**TASK DESCRIPTION:** The expected output is a copy of every line in the records with the string "none".

DATA FOR REVIEW START

-- ==== Sys2Proof/Tests/Slice0.lean ====
section
/-! SUPPORT. Tests/Slice0.lean: our own tests. The expected values are the spec's: 10_state.md R42, 30_encoding.md R61 and
R65, 41_round_function.md R89, 95_test_vectors.md section 3, each named at its test. The last part shows, for every
statement with hypotheses, a concrete state and operands that meet them all (`test_witness_…`). -/

namespace Sys2Proof.Machine

-- one proof at a time: many kernel evaluations at once ask for more memory than they use
set_option Elab.async false

/-! ### Small states and what to look at -/

/-- Ready with a zero instance, the block registers and `KEYLEN` set. -/
def testReady : State :=
  { State.reset with
    valid := true, keylen := 4#32, dinL := 0x01234567#32, dinR := 0x89ABCDEF#32, doutL := 6#32, doutR := 7#32 }

/-- Expanding over `n` bytes. -/
def testExpanding (n : KeyLength) : State := startExpansion n testReady

/-- Transforming. -/
def testTransforming (p : Pending) : State := accept p testReady

/-- The state after a step, if there is one, seen through `f`. -/
def afterStep {α : Type} (s : State) (turn : Turn) (f : State → α) : Option α :=
  match step (setInputs [turn] s) with
  | .next t => some (f t)
  | .fault _ => none
  | .refused _ => none

/-- The word a host read of register `n` returns. -/
def readAt (s : State) (n : Nat) : Option Word := (afterStep s (.hostRead n) (fun t => t.hostLog.head?.map (·.2))).join

/-! ### WellFormed: an ill-formed term for each check, refused -/

theorem test_zero_field_set_is_refused :
    zeroFieldClear 0x00000103#32 = false ∧ zeroFieldClear 0x80000001#32 = false ∧
      commandWordWellFormed 0x00000103#32 = false := by decide
theorem test_unassigned_op_is_refused :
    opAssigned 0x00000000#32 = false ∧ opAssigned 0x00000006#32 = false ∧ opAssigned 0x000000FF#32 = false ∧
      commandWordWellFormed 0x00000006#32 = false := by decide
theorem test_register_32_is_refused : registerNumberWellFormed 32 = false ∧ registerNumberWellFormed 31 = true := by
  decide
theorem test_every_command_is_well_formed :
    Instr.all.all (fun i => i.wellFormed && commandWordWellFormed (encode i)) = true := by decide

/-! ### Decoding: the words of R61 bit by bit, illegal words of R65 -/

theorem test_decode_keyexp : decode 0b00000000000000000000000000000001#32 = .command .keyexp := by decide
theorem test_decode_keyexp56 : decode 0b00000000000000000000000000000010#32 = .command .keyexp56 := by decide
theorem test_decode_encrypt : decode 0b00000000000000000000000000000011#32 = .command .encrypt := by decide
theorem test_decode_decrypt : decode 0b00000000000000000000000000000100#32 = .command .decrypt := by decide
theorem test_decode_drop : decode 0b00000000000000000000000000000101#32 = .command .drop := by decide
theorem test_decode_illegal :
    decode 0x00000006#32 = .illegal .opUnassigned ∧ decode 0x01000000#32 = .illegal .zeroFieldSet ∧
      decode 0xFFFFFFFF#32 = .illegal .zeroFieldSet := by decide
theorem test_decodeTableWord :
    decodeTableWord 32 3 = some .encrypt ∧ decodeTableWord 32 0x80000003 = none ∧ decodeTableWord 32 0 = none := by decide

/-- A placed word runs as the next step: `ENCRYPT` after reset is refused with `NoCipher` (V3.40). -/
theorem test_withFetchWord :
    (match step (State.reset.withFetchWord 32 3) with
      | .next t => some t.status
      | .fault _ => none
      | .refused _ => none) = some 0x00000200#32 := by decide +kernel

/-! ### Bytes, the key stream, the seed tables -/

/-- 00_scope.md R9, 20_memory.md R48. -/
theorem test_be32 : be32 0xAA#8 0xBB#8 0xCC#8 0xDD#8 = 0xAABBCCDD#32 ∧ byteOf 0 0xAABBCCDD#32 = 0xAA#8 ∧
    byteOf 3 0xAABBCCDD#32 = 0xDD#8 := by decide

/-- A key buffer that starts with the given bytes. -/
def testKey (bytes : List Byte) : KeyBuffer := Vector.ofFn (fun i : Fin 56 => bytes.getD i.val 0#8)

/-- V3.2: key `AABBCCDDEE`; both forms of R70. -/
theorem test_keyWord_five_bytes :
    (List.range 6).map (keyWord (testKey [0xAA#8, 0xBB#8, 0xCC#8, 0xDD#8, 0xEE#8, 0x11#8]) ⟨5, by decide, by decide⟩) =
      [0xAABBCCDD#32, 0xEEAABBCC#32, 0xDDEEAABB#32, 0xCCDDEEAA#32, 0xBBCCDDEE#32, 0xAABBCCDD#32] := by decide +kernel
/-- V3.3: key `F0E1D2C3B4A596`, the first four words, with the read position. -/
theorem test_keyWordsFrom_seven_bytes :
    keyWordsFrom (testKey [0xF0#8, 0xE1#8, 0xD2#8, 0xC3#8, 0xB4#8, 0xA5#8, 0x96#8]) ⟨7, by decide, by decide⟩ 4 0 =
      [0xF0E1D2C3#32, 0xB4A596F0#32, 0xE1D2C3B4#32, 0xA596F0E1#32] := by decide +kernel
/-- V3.7: `P` after step 2 for the key `AABBCCDDEE`, words 0, 1 and 17. -/
theorem test_mixKey :
    let P := mixKey (testKey [0xAA#8, 0xBB#8, 0xCC#8, 0xDD#8, 0xEE#8]) ⟨5, by decide, by decide⟩ pInit
    readP P 0 = 0x8E84A655#32 ∧ readP P 1 = 0x6B09B31F#32 ∧ readP P 17 = 0x549751A0#32 := by decide +kernel

/-- R42: the first and last words, the xor of each table, the sum of all words. -/
theorem test_seed_tables_first_and_last :
    readP pInit 0 = 0x243F6A88#32 ∧ readP pInit 17 = 0x8979FB1B#32 ∧
      readS sInit 0 0 = 0xD1310BA6#32 ∧ readS sInit 0 255 = 0x6E85076A#32 ∧
      readS sInit 1 0 = 0x4B7A70E9#32 ∧ readS sInit 1 255 = 0xDB83ADF7#32 ∧
      readS sInit 2 0 = 0xE93D5A68#32 ∧ readS sInit 2 255 = 0x406000E0#32 ∧
      readS sInit 3 0 = 0x3A39CE37#32 ∧ readS sInit 3 255 = 0x3AC372E6#32 := by decide +kernel
theorem test_seed_tables_xor :
    pInit.toList.foldl (· ^^^ ·) 0#32 = 0xB73AD7EA#32 ∧
      sInit.toList.map (fun box => box.toList.foldl (· ^^^ ·) 0#32) =
        [0x4EB4DB7F#32, 0xC727E122#32, 0x462A5D01#32, 0x1779E2BC#32] := by decide +kernel
theorem test_seed_tables_sum :
    sInit.toList.foldl (fun sum box => box.toList.foldl (· + ·) sum) (pInit.toList.foldl (· + ·) 0#32) =
      0x6BBF03AC#32 := by decide +kernel

/-! ### The datapath on the seed tables -/

/-- R89. -/
theorem test_roundFunction :
    F sInit 0x00000000#32 = 0x2FCFF51E#32 ∧ F sInit 0x12345678#32 = 0x3C6FDDD4#32 ∧
      F sInit 0xFFFFFFFF#32 = 0x452C2867#32 := by decide +kernel
/-- V3.24. -/
theorem test_encryptBlock : encryptBlock pInit sInit ⟨0x01234567#32, 0x89ABCDEF#32⟩ = ⟨0x738E078D#32, 0x4C8703A6#32⟩ := by
  decide +kernel
/-- V3.25. -/
theorem test_decryptBlock : decryptBlock pInit sInit ⟨0x01234567#32, 0x89ABCDEF#32⟩ = ⟨0xC5D85F4B#32, 0xA35395DC#32⟩ := by
  decide +kernel
/-- V3.11, encryption 0: the first generating encryption of the all-zero key writes `P[0]`, `P[1]`. -/
theorem test_generate :
    let x := generate (writeBackP 0) ⟨⟨pInit, sInit⟩, ⟨0#32, 0#32⟩⟩
    readP x.tables.P 0 = 0x706D9FCC#32 ∧ readP x.tables.P 1 = 0x1792D23A#32 ∧ x.run = ⟨0x706D9FCC#32, 0x1792D23A#32⟩ := by
  decide +kernel

/-! ### Commands and refusals: rows of 95_test_vectors.md, section 3.5 -/

/-- V3.40 and V3.41. -/
theorem test_transforms_without_cipher :
    afterStep .reset (commandTurn .encrypt) (fun t => (t.status, t.doutL, t.busy)) = some (0x00000200#32, 0#32, false) ∧
      afterStep .reset (commandTurn .decrypt) State.status = some 0x00000200#32 := by decide +kernel
/-- V3.42 to V3.45. -/
theorem test_illegal_commands :
    afterStep .reset (.hostWrite 0 0x00000000#32) State.status = some 0x00000300#32 ∧
      afterStep testReady (.hostWrite 0 0x00000006#32) State.status = some 0x00000302#32 ∧
      afterStep testReady (.hostWrite 0 0x00000103#32) State.status = some 0x00000302#32 ∧
      afterStep testReady (.hostWrite 0 0x80000001#32) State.status = some 0x00000302#32 := by decide +kernel
/-- V3.13: lengths 0, 3, 4, 56, 57 and 0x80000000. -/
theorem test_keyexp_length_check :
    [0#32, 3#32, 4#32, 56#32, 57#32, 0x80000000#32].map
        (fun n => afterStep (setKeylen n testReady) (commandTurn .keyexp) State.status) =
      [some 0x00000100#32, some 0x00000100#32, some 0x00000001#32, some 0x00000001#32, some 0x00000100#32,
        some 0x00000100#32] := by decide +kernel
/-- V3.46. -/
theorem test_keyexp_refused_keeps_the_operands :
    afterStep (setKeylen 0#32 testReady) (commandTurn .keyexp) (fun t => (t.dinL, t.doutR, t.keylen)) =
      some (0x01234567#32, 7#32, 0#32) := by decide +kernel
/-- V3.47, first half. -/
theorem test_keyexp56_ignores_keylen :
    afterStep (setKeylen 0#32 testReady) (commandTurn .keyexp56) State.status = some 0x00000001#32 := by decide +kernel
/-- V3.48. -/
theorem test_drop_clears :
    afterStep testReady (commandTurn .drop) (fun t => (t.status, t.doutL, t.dinL, t.keylen)) =
      some (0#32, 0#32, 0#32, 0#32) := by decide +kernel
/-- V3.49. -/
theorem test_drop_clears_err :
    afterStep (raise .noCipher .reset) (commandTurn .drop) State.status = some 0#32 := by decide +kernel
/-- V3.50 and V3.51: writes while `BUSY = 1` are discarded. -/
theorem test_busy_discards_writes :
    afterStep (testTransforming .enc) (.hostWrite 4 0x12345678#32) (fun t => (t.status, t.dinL)) =
        some (0x00000003#32, 0x01234567#32) ∧
      afterStep (testExpanding fullLength) (commandTurn .drop) State.status = some 0x00000001#32 := by decide +kernel
/-- V3.52: reads of the write-only and reserved registers. -/
theorem test_write_only_registers_read_zero :
    [8, 0, 3, 31].map (readAt (testExpanding fullLength)) = [some 0#32, some 0#32, some 0#32, some 0#32] := by
  decide +kernel
/-- V3.53: writes to read-only and reserved registers. -/
theorem test_read_only_registers_ignore_writes :
    [1, 6, 3].map (fun n => afterStep testReady (.hostWrite n 1#32) (fun t => (t.status, t.doutL))) =
      [some (2#32, 6#32), some (2#32, 6#32), some (2#32, 6#32)] := by decide +kernel
/-- V3.55. -/
theorem test_key_window :
    afterStep testReady (.hostWrite 8 0xAABBCCDD#32) (fun t => (t.key[0], t.key[1], t.key[2], t.key[3], t.valid)) =
      some (0xAA#8, 0xBB#8, 0xCC#8, 0xDD#8, true) := by decide +kernel
/-- U7 and U8: what the engine does not decode. -/
theorem test_undecoded_accesses_stop :
    afterStep testReady (.hostRead 32) State.status = none ∧
      afterStep testReady (.partialAccess 4) State.status = none := by decide +kernel
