-- ==== Sys2Proof/WellFormed.lean ====
section
/-! DEFINITION. Which instructions of the syntax the encoding has. The operand classes of
30_encoding.md R93 are in the types of the operands; what is left is the CSR of a CSRW (R95). -/

namespace Sys2Proof

/-- A command may write this CSR: one of 0x010 to 0x015 or 0x020 to 0x026 (30_encoding.md R95). -/
def Csr.writable : Csr → Bool
  | .ctrl | .status | .errpc | .cmdPc | .id => false
  | .srcBase | .srcW | .srcH | .aspectX | .aspectY | .policy => true
  | .dstBase | .dstW | .dstH | .u0 | .v0 | .du | .dv => true

/-- The instruction has an encoding: a CSRW names a CSR that commands may write (R95). -/
def Instr.wellFormed : Instr → Bool
  | .csrw csr _ => csr.writable
  | _ => true

end Sys2Proof
end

DATA FOR REVIEW END

**RESPONSE BOX:**
  | .fault _ => none
  | .refused _ => none
    decodeTableWord 32 3 = some .encrypt ∧ decodeTableWord 32 0x80000003 = none ∧ decodeTableWord 32 0 = none := by decide
      | .fault _ => none
      | .refused _ => none) = some 0x00000200#32 := by decide +kernel
    afterStep testReady (.hostRead 32) State.status = none ∧
      afterStep testReady (.partialAccess 4) State.status = none := by decide +kernel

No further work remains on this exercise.